Some critics questioned what they perceived to be the band's apparent attempt to attract fans from different audiences, and some stated their belief that the album would only appeal to listeners in a niche demographic. Scott Shetler of Slant Magazine wrote, "Hawthorne Heights deserve credit for connecting with their target audience, angsty teens for whom every minor event in life is a crisis. For that crowd, this is a good record. For everybody else, it’s essentially irrelevant." Michael Endelman of Entertainment Weekly wrote, "Please everybody and you often end up wowing nobody. For a band that’s done so well, their latest is surprisingly banal, bland, and — most importantly — hook deficient. [...] They’re the Collective Soul of emo: a competent band that’ll sell truckloads, but will we remember them in a decade?" Billboard wrote: "If Hawthorne Heights stopped trying to please several different audiences and decided whether it wanted to be a pop band or a post-hardcore group, it could make a more definitive musical statement."

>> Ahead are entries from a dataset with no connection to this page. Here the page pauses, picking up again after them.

/-- The lines the issued steps have still to read that the feeder buffer does not hold (03 R55). -/
def Core.needed (c : Core) : List (Nat × Nat) :=
  (c.steps.flatMap fun st => (List.range 15).filterMap fun d => if c.cycle ≤ st.t + d then st.lineAt d else none).eraseDups.filter
    fun l => (c.line l.1 l.2).isNone

/-- CORE_FEED_TIMEOUT (03 R56): a hold longer than LIMIT_TICKS, counted by the counter (11 R245, R248), ends; the missing lines are delivered as zero, the steps issued land, and
the RUN stops. -/
def feedTimeout (s : State) (n : Nat) : State :=
  let c := s.core n
  match c.hold with
  | none => s
  | some h =>
    let lim := max 1 c.feedLimit.toNat
    if (s.pos + 2 ^ 58 - h.pos) % 2 ^ 58 < 1024 * lim then s
    else
      let s := s.endHold n
      let c := s.core n
      let zero := c.needed.map fun l =>
        ({ gen := l.1, line := l.2, bytes := List.replicate 1024 0, plane := List.replicate 64 0, bad := [], planeBad := false,
           code := 0, ma := 0 } : FeedLine)
      let c := { c with lines := c.lines ++ zero }.stopRun ⟨cCoreFeedTimeout, c.pc, 0, lim⟩
      ((s.setCore n c).advanceTo n c.landed (c.landed - c.cycle)).haltStop n

/-- QUE_RUN_TIMEOUT (05 R109): at the tick boundary issue tick + LIMIT a RUN not complete stops. -/
def runTimeout (s : State) (n : Nat) : State :=
  let c := s.core n
  match c.run with
  | none => s
  | some r =>
    match r.limit with
    | some l => if !r.suspended && s.reached l then s.stopNow n ⟨cQueRunTimeout, c.pc, 0, r.ticks⟩ else s
    | none => s

/-- Bytes of the feeder buffer a line of a stream takes (03 R55). A block-format stream's plane line counts as 64 more: DESIGN CHOICE
(the spec gives the buffer's size and not what a plane line takes of it). -/
def StreamCtx.lineCost (x : StreamCtx) : Nat := x.lineSize + if x.hasPlane then 64 else 0

/-- Room the lines of a stream opened earlier claim (03 R55): those still to come and not in the buffer. -/
def Core.claimed (c : Core) (x y : StreamCtx) : Nat :=
  if y.opened && decide (y.gen < x.gen) then
    (y.total + 14 - y.consumed - (c.lines.filter fun l => l.gen = y.gen ∧ y.consumed ≤ l.line).length) * y.lineCost
  else 0

/-- Whether no issued step needs a line of the buffer: it was fetched ahead (03 R55). -/
def Core.isAhead (c : Core) (l : FeedLine) : Bool :=
  !(c.steps.any fun st => match st.b with
    | .stream y _ j => y.gen == l.gen && decide (j ≤ l.line) && decide (l.line ≤ j + 14)
    | .pad _ _ => false)

/-- Bytes free in a feeder buffer of 128 KiB (03 R55). -/
def feedRoom (ls : List FeedLine) : Nat := 131072 - (ls.map fun l => l.bytes.length + l.plane.length).sum

/-- Lines fetched ahead discarded, those furthest ahead first, until `cost` bytes are free (03 R55). The furthest ahead is the highest line
number over both contexts: DESIGN CHOICE (R55 does not say how lines of two streams compare). -/
def Core.makeRoom (c : Core) (cost : Nat) : Nat → List FeedLine → List FeedLine
  | 0, ls => ls
  | fuel + 1, ls =>
    if cost ≤ feedRoom ls then ls
    else
      match ls.filter c.isAhead with
      | [] => ls
      | l :: rest => c.makeRoom cost fuel (ls.erase (rest.foldl (fun a b => if a.line < b.line then b else a) l))

/-- `k` codewords from address `a` of a core's own cistern read for its feeder, in ascending order. -/
def State.readCodewords (s : State) (a k : Nat) : State × List PieceRes :=
  (List.range k).foldl (fun acc i => let o := acc.1.readAt [(a + 64 * i, 64)]; (o.1, acc.2 ++ [o.2])) (s, [])

/-- STREAM_LINE_FILL (03 R55): a line an issued step still needs, or, where none is missing, one of an open stream ahead of use, comes from
the cistern into the feeder buffer. -/
def streamFill (s : State) (n : Nat) (ctx : Bool) (line : Nat) : State :=
  let c := s.core n
  let needed := (c.steps.findSome? fun st =>
    match st.b with
    | .stream y cx j => if cx = ctx ∧ j ≤ line ∧ line ≤ j + 14 ∧ c.cycle ≤ st.t + (line - j) ∧ (c.line y.gen line).isNone
                        then some y else none
    | .pad _ _ => none)
  let x := needed.getD (c.ctx ctx)
  let isOpen := x.opened && decide (line < x.total + 14) && (c.line x.gen line).isNone && decide (x.consumed ≤ line)
  if !(needed.isSome || (isOpen && c.needed == [])) then s
  else
    let size := x.lineSize
    let cost := x.lineCost
    let lines := if needed.isSome then c.makeRoom cost c.lines.length c.lines else c.lines
    if feedRoom lines < cost + if needed.isSome then 0 else c.claimed x (c.ctx !ctx) then s
    else
      let a := n * 2 ^ 30 + x.base + line * size
      let r := s.readCodewords a (size / 64)
      let p := if x.hasPlane then r.1.readCodewords (n * 2 ^ 30 + x.plane + line * 64) 1 else (r.1, [])
      let all := r.2 ++ p.2
      if all.any fun o => decide (o = .wait) then s
      else
        let bytes (o : PieceRes) : List Byte := match o with | .data bs => bs | _ => List.replicate 64 0
        let isBad (o : PieceRes) : Bool := match o with | .data _ => false | _ => true
        let code := (all.findSome? fun o => match o with | .fault k _ => some k | _ => none).getD 0
        let c := p.1.core n
        let fl : FeedLine :=
          { gen := x.gen, line := line, bytes := r.2.flatMap bytes, plane := p.2.flatMap bytes,
            bad := (numbered 0 r.2).filterMap fun q => if isBad q.2 then some q.1 else none,
            planeBad := p.2.any isBad, code := code, ma := a }
        let s := p.1.setCore n { c with lines := lines ++ [fl] }
        if ((s.core n).missing (s.core n).cycle) = [] then s.endHold n else s

end Sys2Proof.Machine
end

Some reviewers criticized what they perceived to be the band's lack of originality. Brian Shultz of Punknews.org lambasted the album harshly, writing: "Hawthorne Heights is no longer the bottom of the barrel laughingstock they once were, but they haven't yet proved to be anything more than pandering, fourth-rate arena screamo supposedly representing 'underground' music. Song titles like 'We Are So Last Year' and 'Where Can I Stab Myself in the Ears' prove the band is well aware they are capable of nothing more than writing flat-sounding but catchy enough radio emo pop songs, and that they are simply a lasting fad who will (hopefully) fail to reach a considerable level of influence on the scene they believe to be dominating." Alternative Press wrote: "Lonely will buy Hawthorne Heights a few more minutes beyond the 15 they've already received. Here's to hoping they'll use that time to think outside of the box a little more when they write LP3."

==Track listing==
All arrangements by Hawthorne Heights and David Bendeth.

| No. | Title | Length |
|---|---|---|
| 1. | "This Is Who We Are" | 3:46 |
| 2. | "We Are So Last Year" | 2:58 |
| 3. | "Language Lessons (Five Words or Less)" | 3:21 |
| 4. | "Pens and Needles" | 3:15 |
| 5. | "Saying Sorry" | 3:08 |
| 6. | "Dead in the Water" | 3:52 |
| 7. | "I Am on Your Side" | 4:15 |
| 8. | "Breathing in Sequence" | 3:29 |
| 9. | "Light Sleeper" | 3:27 |
| 10. | "Cross Me Off Your List" | 3:41 |
| 11. | "Where Can I Stab Myself in the Ears" | 3:42 |
| 12. | "Decembers" | 4:46 |
| Total length: |  | 43:40 |

Rhapsody Exclusive track
| No. | Title | Length |
|---|---|---|
| 13. | "Niki FM" (Live Version) |  |

==Personnel==
Personnel per booklet.

Hawthorne Heights
- JT Woodruff – lead vocals, guitar
- Micah Carli – lead guitar
- Casey Calvert – rhythm guitar, screamed vocals
- Matt Ridenour – bass guitar, backing vocals
- Eron Bucciarelli – drums

Additional musicians
- John Bender – additional backing vocals
- The Hawthorne Gang – additional vocals (tracks 8 and 11)
- Sebastian Davin – piano (track 12)

Design
- Paul Friemel – art direction, layout, original layout concept
- Dave Hill – photos
- Neil Visel – photo assistant
- Selena Salfen – band photography
- DoubleJ – original layout concept

Production
- David Bendeth – producer, mixing
- Dan Korneff – engineer, digital editing, additional guitar production, mix setup
- John Bender – digital editing, engineer
- Ted Young – assistant engineer
- Isaiah Abolin – mixing assistant
- Kato Khandwala – digital editing
- Ted Jensen – mastering

==Charts==

===Weekly charts===

Weekly chart performance for If Only You Were Lonely
| Chart (2006) | Peak position |
|---|---|
| Australian Hitseekers Albums (ARIA) | 8 |
| UK Albums (Official Charts) | 85 |
| UK Independent Albums (Official Charts) | 5 |
| UK Rock & Metal Albums (Official Charts) | 2 |
| US Billboard 200 | 3 |
| US Independent Albums (Billboard) | 1 |
| US Indie Store Album Sales (Billboard) | 3 |
| US Top Rock Albums (Billboard) | 1 |

===Year-end charts===

Year-end chart performance for If Only You Were Lonely
| Chart (2006) | Position |
|---|---|
| US Billboard 200 | 165 |

==Certifications==

Certifications for If Only You Were Lonely
| Region | Certification | Certified units/sales |
| United States (RIAA) | Gold | 500,000^{‡} |
^{‡} Sales+streaming figures based on certification alone.